Human-like scrolling and anti-detection

After the scroll loop is fast and verified, the next concern is whether it can bypass detection. Major platforms, including social feeds, large eCommerce sites, and professional networks, use scroll behavior as a component of their bot risk scoring. The default Puppeteer scrolling generates several signals that detection scripts can flag. For example, the timing between scrolls is constant to the millisecond, and the scroll distance is identical on every iteration.

Furthermore, there's an absence of mouse movement between scrolls, and no micro-pauses, re-reads, or upward scrolls are present. These patterns are rarely seen in a real user visit. The fix is to introduce variance at every level a detection script can measure. Although none of the techniques below guarantee that you won't be flagged (because no client-side method can), they collectively remove the most obvious statistical fingerprints.

Inject variance in timing and distance

A real visitor doesn't scroll at a perfectly even rate and doesn't move the same number of pixels each time. These 2 short helpers replace the constants:

const randomDelay = (min, max) =>
new Promise(r => setTimeout(r, Math.random() * (max - min) + min));
await randomDelay(600, 1800);
await page.evaluate(() => {
const factor = 0.6 + Math.random() * 0.4;
window.scrollBy(0, window.innerHeight * factor);
});

The displayed values are for illustrative purposes only. They must be tuned according to your target application. The core principle to follow is variance, and not the specific numerical values. You should use a different scroll amount and a different pause length during each iteration. The removal of the constant-distance and constant-delay signals represents one of the most accessible and low-cost anti-detection improvements.

Add mouse movement

Real user activity involves mouse movement during reading. The page.mouse.move() function generates CDP input events, making the activity indistinguishable from hardware mouse input in DevTools Protocol traces:

async function humanMouseMove(page) {
const x = 100 + Math.random() * 1000;
const y = 100 + Math.random() * 700;
await page.mouse.move(x, y, { steps: 10 + Math.floor(Math.random() * 10) });
}

The steps parameter breaks the movement into intermediate points. This generates a curved path and avoids the instantaneous "teleport" effect.

Use mouse.wheel() for natural scrolling

The window.scrollTo() call is purely programmatic. In contrast, page.mouse.wheel({ deltaY: n }) dispatches a real wheel event, which more accurately matches a visitor scrolling with a trackpad or mouse wheel:

await page.mouse.move(600, 400);
await page.mouse.wheel({ deltaY: 400 + Math.random() * 200 });

Wheel events follow the same code paths that real input devices trigger. It's a stronger match than when you use the programmatic scrollTo() call.

Insert occasional upward scrolls

In order to better simulate the behavior of actual users who frequently return to previous sections for re-reading, it's recommended to implement an occasional upward scroll of a minor distance after every 5 or 6 iterations before proceeding further down the page.

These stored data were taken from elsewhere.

-- ==== Sys2Proof/Laws/Rules.lean ====
section
/-! SUPPORT. What each micro-op rule makes of a state, case by case, and which rule a sequencer code selects. -/

namespace Sys2Proof.Machine

/-! ### The rule a code selects (R72, R151, R152) -/

theorem ruleG_ig1 {s : State} (h : s.seqG = Seq.ig1) : ruleG s = ruleIg1 s := by simp [ruleG, h]
theorem ruleG_ig2 {s : State} (h : s.seqG = Seq.ig2) : ruleG s = ruleIg2 s := by simp [ruleG, h]
theorem ruleG_ig3 {s : State} (h : s.seqG = Seq.ig3) : ruleG s = ruleIg3 s := by simp [ruleG, h]
theorem ruleG_ig4 {s : State} (h : s.seqG = Seq.ig4) : ruleG s = ruleIg4 s := by simp [ruleG, h]
theorem ruleG_ig5 {s : State} (h : s.seqG = Seq.ig5) : ruleG s = ruleIg5 s := by simp [ruleG, h]
theorem ruleG_ig6 {s : State} (h : s.seqG = Seq.ig6) : ruleG s = ruleIg6 s := by simp [ruleG, h]
theorem ruleG_ig7 {s : State} (h : s.seqG = Seq.ig7) : ruleG s = ruleIg7 s := by simp [ruleG, h]
theorem ruleG_ig8 {s : State} (h : s.seqG = Seq.ig8) : ruleG s = ruleIg8 s := by simp [ruleG, h]

theorem ruleG_unused {s : State} (h : 9 ≤ s.seqG.toNat) : ruleG s = raise .seqCode .mstepG s := by
  unfold ruleG
  split
  all_goals first | rfl | omega

theorem ruleD_dp1 {s : State} (h : s.seqD = Seq.dp1) : ruleD s = ruleDp1 s := by simp [ruleD, h]
theorem ruleD_dp2 {s : State} (h : s.seqD = Seq.dp2) : ruleD s = ruleDp2 s := by simp [ruleD, h]
theorem ruleD_dp3 {s : State} (h : s.seqD = Seq.dp3) : ruleD s = ruleDp3 s := by simp [ruleD, h]
theorem ruleD_dp4 {s : State} (h : s.seqD = Seq.dp4) : ruleD s = ruleDp4 s := by simp [ruleD, h]
theorem ruleD_dp5 {s : State} (h : s.seqD = Seq.dp5) : ruleD s = ruleDp5 s := by simp [ruleD, h]
theorem ruleD_dp6 {s : State} (h : s.seqD = Seq.dp6) : ruleD s = ruleDp6 s := by simp [ruleD, h]
theorem ruleD_dp7 {s : State} (h : s.seqD = Seq.dp7) : ruleD s = ruleDp7 s := by simp [ruleD, h]
theorem ruleD_dp8 {s : State} (h : s.seqD = Seq.dp8) : ruleD s = ruleDp8 s := by simp [ruleD, h]
theorem ruleD_dp9 {s : State} (h : s.seqD = Seq.dp9) : ruleD s = ruleDp9 s := by simp [ruleD, h]
theorem ruleD_dp10 {s : State} (h : s.seqD = Seq.dp10) : ruleD s = ruleDp10 s := by simp [ruleD, h]
theorem ruleD_dp11 {s : State} (h : s.seqD = Seq.dp11) : ruleD s = ruleDp11 s := by simp [ruleD, h]
theorem ruleD_dp12 {s : State} (h : s.seqD = Seq.dp12) : ruleD s = ruleDp12 s := by simp [ruleD, h]
theorem ruleD_dp13 {s : State} (h : s.seqD = Seq.dp13) : ruleD s = ruleDp13 s := by simp [ruleD, h]

theorem ruleD_unused {s : State} (h : 14 ≤ s.seqD.toNat) : ruleD s = raise .seqCode .mstepD s := by
  unfold ruleD
  split
  all_goals first | rfl | omega

/-- A used ingest code that is not IDLE is one of IG1 to IG8 (R72). -/
theorem seqG_cases {c : SeqCode} (hu : c.toNat ≤ 8) (h0 : c ≠ Seq.idle) :
    c = Seq.ig1 ∨ c = Seq.ig2 ∨ c = Seq.ig3 ∨ c = Seq.ig4 ∨ c = Seq.ig5 ∨ c = Seq.ig6 ∨ c = Seq.ig7 ∨
      c = Seq.ig8 := by
  revert c; decide

/-- A used dispatch code that is not IDLE is one of DP1 to DP13 (R72). -/
theorem seqD_cases {c : SeqCode} (hu : c.toNat ≤ 13) (h0 : c ≠ Seq.idle) :
    c = Seq.dp1 ∨ c = Seq.dp2 ∨ c = Seq.dp3 ∨ c = Seq.dp4 ∨ c = Seq.dp5 ∨ c = Seq.dp6 ∨ c = Seq.dp7 ∨
      c = Seq.dp8 ∨ c = Seq.dp9 ∨ c = Seq.dp10 ∨ c = Seq.dp11 ∨ c = Seq.dp12 ∨ c = Seq.dp13 := by
  revert c; decide

/-! ### The ingest rules with their operands at hand (R96 to R99) -/

theorem ruleIg2_holds {s : State} {v : Slot} (h : s.rdrG = .holds v) :
    ruleIg2 s = { s with
      rxneG := false
      g := { s.g with v := .holds v }
      seqG := if v = 0x000#9 then Seq.ig7 else Seq.ig3 } := by
  simp [ruleIg2, readRdrOf, h]

theorem ruleIg2_unwritten {s : State} (h : s.rdrG = .unwritten) : ruleIg2 s = raise .unwritten .ig2 s := by
  simp [ruleIg2, readRdrOf, h]

theorem ruleIg3_full {s : State} (h : len s = s.cfg.cap) :
    ruleIg3 s = { s with g := { s.g with h := .holds s.head, t := .holds s.tail }, seqG := Seq.ig7 } := by
  unfold len at h
  simp [ruleIg3, isFull, h]

theorem ruleIg3_room {s : State} (h : len s < s.cfg.cap) :
    ruleIg3 s = { s with g := { s.g with h := .holds s.head, t := .holds s.tail }, seqG := Seq.ig4 } := by
  unfold len at h
  have h1 : ¬ s.cfg.cap < cursorDiff s.cfg s.head s.tail := by omega
  have h2 : isFull s.cfg s.head s.tail = false := by simp [isFull]; omega
  simp [ruleIg3, h1, h2]

theorem ruleIg3_range {s : State} (h : s.cfg.cap < len s) :
    ruleIg3 s = raise .lenRange .ig3 { s with g := { s.g with h := .holds s.head, t := .holds s.tail } } := by
  unfold len at h
  simp [ruleIg3, h]

theorem ruleIg4_holds {s : State} (hc : s.cfg.wf) {t : Nat} {v : Slot} (ht : s.g.t = .holds t)
    (hv : s.g.v = .holds v) :
    ruleIg4 s = { s with buf := s.buf.write (slotIndex s.cfg t) v, seqG := Seq.ig5 } := by
  simp [ruleIg4, ht, hv, writeSlot, slotIndex_lt s.cfg t hc]

theorem ruleIg7_overrun {s : State} (h : s.oreG = true) :
    ruleIg7 s = { s with g := { s.g with o := .holds s.oreG }, seqG := Seq.ig8 } := by
  simp [ruleIg7, h]

theorem ruleIg7_idle {s : State} (h : s.oreG = false) :
    ruleIg7 s = { s with g := { s.g with o := .holds s.oreG }, seqG := Seq.idle } := by
  simp [ruleIg7, h, leaveG]

theorem ruleIg5_holds {s : State} {t : Nat} (ht : s.g.t = .holds t) :
    ruleIg5 s = { s with tail := nextCursor s.cfg t, seqG := Seq.ig6 } := by
  simp [ruleIg5, ht]

/-! ### The dispatch rules with their operands at hand (R108 to R115) -/

theorem ruleDp2_empty {s : State} (h : len s = 0) :
    ruleDp2 s = { s with d := { s.d with t := .holds s.tail, h := .holds s.head }, seqD := Seq.dp7 } := by
  unfold len at h
  simp [ruleDp2, h]

theorem ruleDp2_some {s : State} (h0 : 0 < len s) (h : len s ≤ s.cfg.cap) :
    ruleDp2 s = { s with d := { s.d with t := .holds s.tail, h := .holds s.head }, seqD := Seq.dp3 } := by
  unfold len at h0 h
  have h1 : ¬ s.cfg.cap < cursorDiff s.cfg s.head s.tail := by omega
  have h2 : cursorDiff s.cfg s.head s.tail ≠ 0 := by omega
  simp [ruleDp2, h1, h2]

theorem ruleDp2_range {s : State} (h : s.cfg.cap < len s) :
    ruleDp2 s = raise .lenRange .dp2 { s with d := { s.d with t := .holds s.tail, h := .holds s.head } } := by
  unfold len at h
  simp [ruleDp2, h]

theorem ruleDp3_holds {s : State} (hc : s.cfg.wf) {h : Nat} {v : Slot} (hh : s.d.h = .holds h)
    (hv : s.buf.read (slotIndex s.cfg h) = .holds v) :
    ruleDp3 s = { s with d := { s.d with v := .holds v }, seqD := Seq.dp4 } := by
  simp [ruleDp3, hh, readSlot, slotIndex_lt s.cfg h hc, hv]

theorem ruleDp4_holds {s : State} {h : Nat} (hh : s.d.h = .holds h) :
    ruleDp4 s = { s with head := nextCursor s.cfg h, seqD := Seq.dp5 } := by
  simp [ruleDp4, hh]

theorem ruleDp5_holds {s : State} {v : Slot} (ht : s.txe2 = true) (hv : s.d.v = .holds v) :
    ruleDp5 s = { s with tdr2 := .holds v, txe2 := false, seqD := Seq.dp6 } := by
  simp [ruleDp5, ht, hv, writeTdrReg]

theorem ruleDp9_holds {s : State} {c : Slot} (h : s.rdr2 = .holds c) :
    ruleDp9 s = { s with rxne2 := false, d := { s.d with c := .holds c }, seqD := commandTarget c } := by
  simp [ruleDp9, readRdrOf, h]

theorem ruleDp9_unwritten {s : State} (h : s.rdr2 = .unwritten) : ruleDp9 s = raise .unwritten .dp9 s := by
  simp [ruleDp9, readRdrOf, h]

theorem ruleDp12_overrun {s : State} (h : s.ore2 = true) :
    ruleDp12 s = { s with d := { s.d with o := .holds s.ore2 }, seqD := Seq.dp13 } := by
  simp [ruleDp12, h]

theorem ruleDp12_idle {s : State} (h : s.ore2 = false) :
    ruleDp12 s = { s with d := { s.d with o := .holds s.ore2 }, seqD := Seq.idle } := by
  simp [ruleDp12, h, leaveD]

/-- A command leads to DP10, DP11 or DP12 (R115). -/
theorem commandTarget_cases (c : Slot) :
    commandTarget c = Seq.dp10 ∨ commandTarget c = Seq.dp11 ∨ commandTarget c = Seq.dp12 := by
  unfold commandTarget; split_ifs <;> simp

/-! ### No rule writes the parameters (R18) -/

theorem readReg_cfg {α : Type} {r : Reg α} {site : Site} {s : State} {k : α → State} {c : Config}
    (hs : s.cfg = c) (hk : ∀ v, (k v).cfg = c) : (readReg r site s k).cfg = c := by
  cases r
  · exact hs
  · exact hk _

theorem ruleG_cfg (s : State) : (ruleG s).cfg = s.cfg := by
  unfold ruleG
  split
  · rfl
  · exact readReg_cfg rfl fun _ => rfl
  · simp only [ruleIg3]; split <;> rfl
  · exact readReg_cfg rfl fun _ => readReg_cfg rfl fun _ => by unfold writeSlot; split <;> rfl
  · exact readReg_cfg rfl fun _ => rfl
  · rfl
  · simp only [ruleIg7]; split <;> rfl
  · rfl
  · rfl

theorem ruleD_cfg (s : State) : (ruleD s).cfg = s.cfg := by
  unfold ruleD
  split
  · rfl
  · simp only [ruleDp2]; split <;> rfl
  · refine readReg_cfg rfl fun _ => ?_
    unfold readSlot; split
    · exact readReg_cfg rfl fun _ => rfl
    · rfl
  · exact readReg_cfg rfl fun _ => rfl
  · simp only [ruleDp5]; split
    · exact readReg_cfg rfl fun _ => rfl
    · rfl
  · rfl
  · rfl
  · rfl
  · exact readReg_cfg rfl fun _ => rfl
  · rfl
  · rfl
  · simp only [ruleDp12]; split <;> rfl
  · rfl
  · rfl

end Sys2Proof.Machine
end

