-- ==== Sys2Proof/Tests/Slice0.lean ====
section
/-! SUPPORT. Tests: decoding, well-formedness, one step of each row, and for each statement a state that meets its premises. Expected
values are those of spec/95_test_vectors.md (the vector is named) or are worked out by hand from the rule named. -/

open Sys2Proof Sys2Proof.Machine

namespace Sys2Proof.Tests

/-! ### Decoding (95_test_vectors.md section 2.8; R69, R72) -/

theorem test_decode_gps_rx : decodeStimulus Config.default 0x1047#16 = .ok (.gpsRx 0x047#9) := rfl
theorem test_decode_host_rx : decodeStimulus Config.default 0x20FF#16 = .ok (.hostRx 0x0FF#9) := rfl
theorem test_decode_tx_done : decodeStimulus Config.default 0x3000#16 = .ok .txDone := rfl
theorem test_decode_run_g : decodeStimulus Config.default 0x4000#16 = .ok .runG := rfl
theorem test_decode_run_d : decodeStimulus Config.default 0x5000#16 = .ok .runD := rfl
theorem test_decode_enter_g : decodeStimulus Config.default 0x6000#16 = .ok .enterG := rfl
theorem test_decode_enter_d : decodeStimulus Config.default 0x7000#16 = .ok .enterD := rfl
theorem test_decode_mstep_g : decodeStimulus Config.default 0x8000#16 = .ok .mstepG := rfl
theorem test_decode_mstep_d : decodeStimulus Config.default 0x9000#16 = .ok .mstepD := rfl
theorem test_decode_q_push : decodeStimulus Config.default 0xA1FF#16 = .ok (.qPush 0x1FF#9) := rfl
theorem test_decode_q_pop : decodeStimulus Config.default 0xB000#16 = .ok .qPop := rfl
theorem test_decode_reset : decodeStimulus Config.default 0xF000#16 = .ok .reset := rfl

/-- VE2, VE4, VE6, VE7, VE9 to VE12, VE16. -/
theorem test_decode_refusals :
    decodeStimulus Config.default 0x1147#16 = .error .frameRange ∧
    decodeStimulus Config.default 0x1247#16 = .error .reservedBits ∧
    decodeStimulus Config.default 0x2100#16 = .error .frameRange ∧
    decodeStimulus Config.default 0x2200#16 = .error .reservedBits ∧
    decodeStimulus Config.default 0x3001#16 = .error .nonzeroOperand ∧
    decodeStimulus Config.default 0x0000#16 = .error .reservedOp ∧
    decodeStimulus Config.default 0xC000#16 = .error .reservedOp ∧
    decodeStimulus Config.default 0xD000#16 = .error .reservedOp ∧
    decodeStimulus Config.default 0xE000#16 = .error .reservedOp ∧
    decodeStimulus Config.default 0xEE00#16 = .error .reservedBits ∧
    decodeStimulus Config.default 0xF001#16 = .error .nonzeroOperand := by
  refine ⟨rfl, rfl, rfl, rfl, rfl, rfl, rfl, rfl, rfl, rfl, rfl⟩

/-- VE3: the frame range follows FRAME_W. -/
theorem test_decode_wide_frame :
    decodeStimulus { Config.default with frameW := .w9 } 0x1147#16 = .ok (.gpsRx 0x147#9) := rfl

/-- R72's ingest codes. -/
theorem test_decode_seq_g :
    decodeSeqG 0x0#4 = .idleG ∧ decodeSeqG 0x1#4 = .ig1 ∧ decodeSeqG 0x2#4 = .ig2 ∧ decodeSeqG 0x3#4 = .ig3 ∧
    decodeSeqG 0x4#4 = .ig4 ∧ decodeSeqG 0x5#4 = .ig5 ∧ decodeSeqG 0x6#4 = .ig6 ∧ decodeSeqG 0x7#4 = .ig7 ∧
    decodeSeqG 0x8#4 = .ig8 ∧ decodeSeqG 0x9#4 = .unusedG 0x9#4 ∧ decodeSeqG 0xF#4 = .unusedG 0xF#4 := by decide

/-- R72's dispatch codes. -/
theorem test_decode_seq_d :
    decodeSeqD 0x0#4 = .idleD ∧ decodeSeqD 0x1#4 = .dp1 ∧ decodeSeqD 0x2#4 = .dp2 ∧ decodeSeqD 0x3#4 = .dp3 ∧
    decodeSeqD 0x4#4 = .dp4 ∧ decodeSeqD 0x5#4 = .dp5 ∧ decodeSeqD 0x6#4 = .dp6 ∧ decodeSeqD 0x7#4 = .dp7 ∧
    decodeSeqD 0x8#4 = .dp8 ∧ decodeSeqD 0x9#4 = .dp9 ∧ decodeSeqD 0xA#4 = .dp10 ∧ decodeSeqD 0xB#4 = .dp11 ∧
    decodeSeqD 0xC#4 = .dp12 ∧ decodeSeqD 0xD#4 = .dp13 ∧ decodeSeqD 0xE#4 = .unusedD 0xE#4 ∧
    decodeSeqD 0xF#4 = .unusedD 0xF#4 := by decide

/-- The data classes: R66, R67, and VE's closing note on 0x130 and 0x131. -/
theorem test_decode_classes :
    decodeIngest 0x000#9 = .ingNull ∧ decodeIngest 0x100#9 = .ingData 0x100#9 ∧
    decodeCommand 0x030#9 = .cmdPinOff ∧ decodeCommand 0x031#9 = .cmdPinOn ∧
    decodeCommand 0x130#9 = .cmdOther 0x130#9 ∧ decodeCommand 0x131#9 = .cmdOther 0x131#9 ∧
    decodeCommand 0x000#9 = .cmdOther 0x000#9 := by decide

theorem test_decode_table_word :
    decodeTableWord 16 0x1047 = some (.gpsRx 0x047#9) ∧ decodeTableWord 16 0xE000 = none ∧
    decodeTableWord 8 0x2 = some .ig2 ∧ decodeTableWord 8 0xA = some .dp10 ∧
    decodeTableWord 8 0x0 = some .idleG := by decide

/-! ### The trace syntax (R75, R76) -/

/-- A hex, a decimal and a character operand name the same frame, and a comment ends a line. -/
theorem test_line_operands :
    readLine "GPS_RX 0x47".toList = .instr (.gpsRx 0x047#9) ∧
    readLine "GPS_RX 71".toList = .instr (.gpsRx 0x047#9) ∧
    readLine "GPS_RX 'G' ; one frame".toList = .instr (.gpsRx 0x047#9) ∧
    readLine "; nothing".toList = .blank ∧
    readLine "GPS_RX".toList = .malformed := by decide
/-- R75: an operand in quotes is an ASCII character; outside ASCII the model reads none (log entry 24). -/
theorem test_line_not_ascii :
    readLine ['G', 'P', 'S', '_', 'R', 'X', ' ', quoteChar, Char.ofNat 0xE9, quoteChar] = .malformed ∧
    readLine ['F', 'E', 'E', 'D', 'S', ' ', stringQuote, Char.ofNat 0x247, stringQuote] = .malformed := by decide
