/-- One host frame from CSN fall to CSN rise (R101, R102): H0 without its op, H1, the payload, the CRC word, the number of
rising edges, and the time in ns between the 64th and the 65th rising edge. -/
structure HostFrame where
  tag : BitVec 3
  count1 : BitVec 5
  mask : BitVec 4
  seq : Half
  h1 : Word
  payload : List Word
  crc : Word
  edges : Nat
  taNs : Nat
  deriving DecidableEq, Repr

/-- What the frame strobe finds at the part's edges: which islands acknowledge this strobe before the next is due (R97), the sense
samples after decimation (R358), and the audio frames received by master ports. -/
structure StrobeInputs where
  benchAck : Vector Bool 8
  glideAck : Vector Bool 8
  sharedAck : Vector Bool 9
  samples : Vector Int 16
  audio : Vector (List Word) 8
  deriving DecidableEq, Repr

/-- What the reply of a TAKE frame carried at the end of its H1: the notice, and the number of its posting (R297). -/
structure NoticeSeen where
  posting : Nat
  notice : Word
  deriving DecidableEq, Repr

/-- A result slot as the reply of a RESULT frame carried it at the end of its H1, where it is no longer so at the CSN rise (R308). -/
structure SlotSeen where
  value : Word
  seq : Half
  fresh : Bool
  deriving DecidableEq, Repr

/-- A character of a lane as its receiver decodes it: data, a control character of Table HRG-1, another control character, or one
with a code or disparity error (R370, R371). -/
inductive RingChar where
  | data (b : Byte)
  | k28_5
  | k28_0
  | k28_1
  | k28_7
  | other
  | bad
  deriving DecidableEq, Repr

/-- A lap as its characters: 128 positions of 4 (R370). -/
abbrev LapChars := Vector (Vector RingChar 4) 128

/-- One of a part's two links (R370). -/
inductive RingLink where
  | up
  | down
  deriving DecidableEq, Repr

/-- A link as its receiver hears it: `otherDown` tells that its idle has K28.7, with which the other end of the link signals that it
has marked the link down (R394). -/
structure HeardLink where
  link : RingLink
  otherDown : Bool
  deriving DecidableEq, Repr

if (Math.random() < 0.15) {
await page.mouse.wheel({ deltaY: -(150 + Math.random() * 200) });
await randomDelay(400, 900);
}

This breaks the monotonic-downward pattern that simple detection heuristics watch for.

Set a realistic viewport and user agent

The default User-Agent for headless: true and headless: 'shell' contains the HeadlessChrome substring, which acts as a primary detection signal for bot scanners. It's necessary to override the User-Agent to remove the Headless prefix as a minimum anti-detection measure. The Chrome version in the User-Agent string must also remain current, because a version that is older than the bundled Chromium binary appears unusual, and hardcoded versions in documentation quickly become obsolete. You should extract the major version number from browser.version() to ensure the User-Agent string updates automatically with each Puppeteer upgrade.

await page.setViewport({ width: 1920, height: 1080 });
const major = (await browser.version()).match(/\/(\d+)\./)?.[1];
await page.setUserAgent(
`Mozilla/5.0 (Windows NT 10.0; Win64; x64) AppleWebKit/537.36 ` +
`(KHTML, like Gecko) Chrome/${major}.0.0.0 Safari/537.36`,
);

The User Agent must align with the actual Chromium build to avoid version-mismatch signals across the User-Agent string, navigator.userAgentData, and the TLS ClientHello. If you need a specific historical version (some sites serve a different feed to older Chrome), hardcode that major instead of reading it dynamically.

Collectively, these patterns result in a scroll loop that simulates the behavior of a slightly distracted human user. For a deeper background on what detection scripts measure and why each control matters, see our guide to anti-bot systems. If scroll detection escalates to a CAPTCHA, the Puppeteer CAPTCHA guide is the next step.

The 2026 stealth ecosystem: a stealth plugin alone isn't enough

Many anti-detection guides recommend puppeteer-extra-plugin-stealth. However, this is only a partial solution. The plugin patches the visible Chromium headless signals (navigator.webdriver, missing plugin lists, chrome-object differences in userland). Conversely, modern web application firewalls (WAFs) inspect signals that the plugin doesn’t cover, including traces from the Runtime.Enable CDP command that Puppeteer sends to the browser during startup. Cloudflare, DataDome, and PerimeterX are reported in the scraping community to check for this specific signal, among others.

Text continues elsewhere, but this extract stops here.